# prob1

## Announcement

From Dr. Sean O’Rourke:

I will be organizing an introductory probability theory reading course next semester. We plan to meet Thursdays at 3pm (which is the same time as the probability seminar) when there is no external speaker for the probability seminar. The goal is to go through parts of Rick Durrett’s book “Probability: Theory and Examples.” The book is available free online: https://services.math.duke.edu/~rtd/PTE/PTEfive.pdf

Everyone at any level is welcome to attend. The material will be measure theory-based so the only prerequisite I recommend is a basic understanding of measure theory (for example, a basic understanding of the measure theory concepts from Real Analysis I, MATH 6310). As the department does not often offer a graduate-level introductory probability theory course, I hope this will be a good opportunity for anyone interested in the topic.

## Outline

Fall 2018, Ed Perkins taught Math 418/544 (from Durrett). To borrow their outline:

Together with Math 419/545 in term 2, these courses give a comprehensive introduction to mathematically rigorous and measure-theoretic probability theory for honours undergraduates and graduate students. Math 418/544 will “follow” (at times we will depart from the text presentation) the first 3 Chapters of the above text, and some of Chapter 4:

1. Foundations. Probability spaces, random variables, expectation, some results from measure theory.
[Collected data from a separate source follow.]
-- ==== Sys2Proof/Syntax.lean ====
section
/-! DEFINITION. The commands of PMCORE (spec/30_encoding.md R81 to R87; spec/opcode_table.json): one constructor per row of
the opcode table, its arguments the raw fields of the command word. Also the seven hash variants (spec/00_scope.md R11)
and the thirteen algorithm tags (R12), which select a meaning and are no operands of their own. -/

namespace Sys2Proof

/-- The seven hash variants (R11, R85), in the order of their `HV` numbers. -/
inductive Variant where
  | md4 | md5 | md5l | sha1 | sha256 | sha256l | rmd160
deriving DecidableEq, Repr

/-- The thirteen algorithm tags (R12, R86), in the order of their `ALG` numbers. -/
inductive Tag where
  | sha256 | hmacSha256 | hmacSha256Legacy | sha1 | hmacSha1 | md4 | hmacMd4 | md5 | md5Legacy | hmacMd5
  | hmacMd5Legacy | rmd160 | hmacRmd160
deriving DecidableEq, Repr

/-- A 3-bit buffer index field (`A`, `B` or `D` of R81). A "t" operand takes every value; a "b" operand only 0 to 3
(R87), which `Instr.wellFormed` checks. -/
abbrev BufField := BitVec 3

/-- One constructor per row of the opcode table (R84). -/
inductive Instr where
  | nop
  | wipe
  | utf8 (a d : BufField)
  | packle (a : BufField)
  | packbe (a : BufField)
  | padle
  | padbe
  | hinitMd4
  | hinitMd5
  | hinitMd5l
  | hinitSha1
  | hinitSha256
  | hinitSha256l
  | hinitRmd160
  | hblkMd4 (imm : BitVec 16)
  | hblkMd5 (imm : BitVec 16)
  | hblkMd5l (imm : BitVec 16)
  | hblkSha1 (imm : BitVec 16)
  | hblkSha256 (imm : BitVec 16)
  | hblkSha256l (imm : BitVec 16)
  | hblkRmd160 (imm : BitVec 16)
  | houtMd4 (d : BufField)
  | houtMd5 (d : BufField)
  | houtMd5l (d : BufField)
  | houtSha1 (d : BufField)
  | houtSha256 (d : BufField)
  | houtSha256l (d : BufField)
  | houtRmd160 (d : BufField)
  | digestMd4 (a d : BufField)
  | digestMd5 (a d : BufField)
  | digestMd5l (a d : BufField)
  | digestSha1 (a d : BufField)
  | digestSha256 (a d : BufField)
  | digestSha256l (a d : BufField)
  | digestRmd160 (a d : BufField)
  | hmacMd4 (a b d : BufField)
  | hmacMd5 (a b d : BufField)
  | hmacMd5l (a b d : BufField)
  | hmacSha1 (a b d : BufField)
  | hmacSha256 (a b d : BufField)
  | hmacSha256l (a b d : BufField)
  | hmacRmd160 (a b d : BufField)
  | radix (a d : BufField)
  | leet (a d : BufField)
  | genonce (alg : BitVec 4) (a b d : BufField)
  | derive (alg : BitVec 4)
deriving DecidableEq, Repr

/-- The `HINIT` row of a variant. -/
def Instr.hinit : Variant → Instr
  | .md4 => .hinitMd4 | .md5 => .hinitMd5 | .md5l => .hinitMd5l | .sha1 => .hinitSha1
  | .sha256 => .hinitSha256 | .sha256l => .hinitSha256l | .rmd160 => .hinitRmd160

/-- The `HBLK` row of a variant. -/
def Instr.hblk : Variant → BitVec 16 → Instr
  | .md4 => .hblkMd4 | .md5 => .hblkMd5 | .md5l => .hblkMd5l | .sha1 => .hblkSha1
  | .sha256 => .hblkSha256 | .sha256l => .hblkSha256l | .rmd160 => .hblkRmd160

/-- The `HOUT` row of a variant. -/
def Instr.hout : Variant → BufField → Instr
  | .md4 => .houtMd4 | .md5 => .houtMd5 | .md5l => .houtMd5l | .sha1 => .houtSha1
  | .sha256 => .houtSha256 | .sha256l => .houtSha256l | .rmd160 => .houtRmd160

/-- The `DIGEST` row of a variant. -/
def Instr.digest : Variant → BufField → BufField → Instr
  | .md4 => .digestMd4 | .md5 => .digestMd5 | .md5l => .digestMd5l | .sha1 => .digestSha1
  | .sha256 => .digestSha256 | .sha256l => .digestSha256l | .rmd160 => .digestRmd160

/-- The `HMAC` row of a variant. -/
def Instr.hmac : Variant → BufField → BufField → BufField → Instr
  | .md4 => .hmacMd4 | .md5 => .hmacMd5 | .md5l => .hmacMd5l | .sha1 => .hmacSha1
  | .sha256 => .hmacSha256 | .sha256l => .hmacSha256l | .rmd160 => .hmacRmd160

end Sys2Proof
end

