-- ==== Sys2Proof/Machine/Dispatch.lean ====
section
/-! DEFINITION. The meaning of every instruction, one arm per row of spec/opcode_table.json (spec/30_encoding.md R84). -/

namespace Sys2Proof.Machine

def exec (i : Instr) (s : State) : Host.Outcome State Fault Refusal :=
  match i with
  | .nop => Sys2Proof.Machine.execNop s
  | .wipe => Sys2Proof.Machine.execWipe s
  | .utf8 a d => Sys2Proof.Machine.execUtf8 a d s
  | .packle a => Sys2Proof.Machine.execPackle a s
  | .packbe a => Sys2Proof.Machine.execPackbe a s
  | .padle => Sys2Proof.Machine.execPadle s
  | .padbe => Sys2Proof.Machine.execPadbe s
  | .hinitMd4 => Sys2Proof.Machine.execHinitMd4 s
  | .hinitMd5 => Sys2Proof.Machine.execHinitMd5 s
  | .hinitMd5l => Sys2Proof.Machine.execHinitMd5l s
  | .hinitSha1 => Sys2Proof.Machine.execHinitSha1 s
  | .hinitSha256 => Sys2Proof.Machine.execHinitSha256 s
  | .hinitSha256l => Sys2Proof.Machine.execHinitSha256l s
  | .hinitRmd160 => Sys2Proof.Machine.execHinitRmd160 s
  | .hblkMd4 imm => Sys2Proof.Machine.execHblkMd4 imm s
  | .hblkMd5 imm => Sys2Proof.Machine.execHblkMd5 imm s
  | .hblkMd5l imm => Sys2Proof.Machine.execHblkMd5l imm s
  | .hblkSha1 imm => Sys2Proof.Machine.execHblkSha1 imm s
  | .hblkSha256 imm => Sys2Proof.Machine.execHblkSha256 imm s
  | .hblkSha256l imm => Sys2Proof.Machine.execHblkSha256l imm s
  | .hblkRmd160 imm => Sys2Proof.Machine.execHblkRmd160 imm s
  | .houtMd4 d => Sys2Proof.Machine.execHoutMd4 d s
  | .houtMd5 d => Sys2Proof.Machine.execHoutMd5 d s
  | .houtMd5l d => Sys2Proof.Machine.execHoutMd5l d s
  | .houtSha1 d => Sys2Proof.Machine.execHoutSha1 d s
  | .houtSha256 d => Sys2Proof.Machine.execHoutSha256 d s
  | .houtSha256l d => Sys2Proof.Machine.execHoutSha256l d s
  | .houtRmd160 d => Sys2Proof.Machine.execHoutRmd160 d s
  | .digestMd4 a d => Sys2Proof.Machine.execDigestMd4 a d s
  | .digestMd5 a d => Sys2Proof.Machine.execDigestMd5 a d s
  | .digestMd5l a d => Sys2Proof.Machine.execDigestMd5l a d s
  | .digestSha1 a d => Sys2Proof.Machine.execDigestSha1 a d s
  | .digestSha256 a d => Sys2Proof.Machine.execDigestSha256 a d s
  | .digestSha256l a d => Sys2Proof.Machine.execDigestSha256l a d s
  | .digestRmd160 a d => Sys2Proof.Machine.execDigestRmd160 a d s
  | .hmacMd4 a b d => Sys2Proof.Machine.execHmacMd4 a b d s
  | .hmacMd5 a b d => Sys2Proof.Machine.execHmacMd5 a b d s
  | .hmacMd5l a b d => Sys2Proof.Machine.execHmacMd5l a b d s
  | .hmacSha1 a b d => Sys2Proof.Machine.execHmacSha1 a b d s
  | .hmacSha256 a b d => Sys2Proof.Machine.execHmacSha256 a b d s
  | .hmacSha256l a b d => Sys2Proof.Machine.execHmacSha256l a b d s
  | .hmacRmd160 a b d => Sys2Proof.Machine.execHmacRmd160 a b d s
  | .radix a d => Sys2Proof.Machine.execRadix a d s
  | .leet a d => Sys2Proof.Machine.execLeet a d s
  | .genonce alg a b d => Sys2Proof.Machine.execGenonce alg a b d s
  | .derive alg => Sys2Proof.Machine.execDerive alg s

end Sys2Proof.Machine
end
2. Laws of Large Numbers. Independence, modes of convergence, Borel-Cantelli Lemma, Kolmogorov Extension Theorem (statement only), weak and strong laws of large numbers, Kolmogorov 0-1 Law, introduction to random walk.

3. Central Limit Theorem. Weak convergence, characteristic functions, Binomial convergence to the Poisson law, central limit theorem, multi-dimensional central limit theorem.

4. Conditional Expectation and Introduction to Martingales.

The course is intended to be useful for those who use probability as a tool in other fields, or planning to do research in probability. Probability theory has applications in analysis, electrical and computer engineering, statistics, economics, finance, applied mathematics, math biology, combinatorics and partial differential equations and has ties to many other fields. Students interested in these fields are encouraged to enrol.

Prerequisite: Background in measure theory (e.g. math 420) is not strictly required, and the requisite notions will be introduced in class. Some results from measure theory will be stated without proofs. It is often rewarding to take a measure theory course at the same time although it is not a corequisite either.

Fall 2014, Dr. O’Rourke taught MATH 6534 Topics in Mathematical Probability:

This course is intended as an introduction to modern probability theory. We will cover the foundations of measure theory, independence and conditioning, limit theorems for independent sums, large deviation estimates, Markov chains, and martingales.